Assessing children in their homes or occasionally at their reference Health Unit facilitated their approach. The assessor’s access to this space favored some familiarity with the child’s limitations, improved communication, and the necessary flexibility to adopt accommodations. Ecological validity emphasizes a new understanding of the relationship between assessment results and the performance of daily tasks. It also considers the development of tests composed of everyday cognitive functions so that inferences can be quickly drawn from the results and the individual’s probable ability to perform those tasks in daily life (Spooner & Pachana, 2006). According to Pasquali (2017), ecological validity refers to how evidence should be sought, aligning methods, materials, and assessment situations with the natural world being examined.
For children with highly probable atypical development due to CZVS diagnosis, the home assessment expanded the possibility of expressing their development. The obstacles encountered from the first applications, resulting from considerable delays in different developmental domains, led us to the Bayley Manual to understand the adaptations and define conduct and procedures for fieldwork with this population. Workshops were conducted, and routines for monitoring and ongoing supervision were structured to ensure adaptation procedures for the instrument without affecting test integrity.
In the end, adapting the BSID-III to accommodate visual and motor difficulties made it possible to assess children’s developmental function with CZVS accurately. There were 16 adaptations, organized according to the type of facilitation used (visual, motor, or general), applied in all assessment areas in this instrument. The observed data suggested the importance of constructing new perspectives in assessing children with atypical development, minimizing the interference of deficits (Araújo et al., 2017).
Final Considerations
It has been demonstrated that it is possible to conduct home assessments of the development of children with multiple disabilities in a population context, using adaptations provided by the Bayley-III Scales, with satisfactory levels of reliability. The team’s training, supervision, and monitoring calibrated the assessors according to the reliability measures demonstrated by Kappa and ICC. Evidence of good performance of neuropsychological instruments in population studies investigating groups still underexplored in public health favors the research progress due to the results’ credibility. It assists future researchers in choosing the tool.

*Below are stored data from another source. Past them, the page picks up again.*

-- ==== Sys2Proof/Machine/Step.lean ====
section
/-! DEFINITION. One step: the operation at the head of the trace is performed (00_scope.md R2; 30_encoding.md R54; 60_exceptions.md R104). -/

namespace Sys2Proof.Machine

/-- The unit performs the operation the environment presents next, and takes no other step (00_scope.md R2). A reserved code and a
record that ends early are refused by the codec and never reach the unit (30_encoding.md R54); where no operation is presented there is
no step (log 3). -/
def step (s : State) : Host.Outcome State Fault Refusal :=
  match fetch s with
  | .record i rest => exec i (s.advance rest)
  | .reserved _ => .refused .reservedOperation
  | .truncated _ => .refused .truncatedRecord
  | .ended => .refused .noOperation

/-- The instruction of a table word, presented next: its record stands at the head of the trace (logs 1, 23). -/
def State.withFetchWord (s : State) (nbits w : Nat) : State := s.present (tableRecord nbits w)

end Sys2Proof.Machine
end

In conclusion, the study contributes to advancing knowledge about children with Multiple Disabilities from the perspective of Public Health, providing reliability to the psychological assessment process in a population with multiple limitations in child development in the community context. Scientifically relevant investigations that examine findings for populations with complex developmental alterations are considered, emphasizing the need to test the accommodations required to maintain evidence of the validity and reliability of specific assessment tools.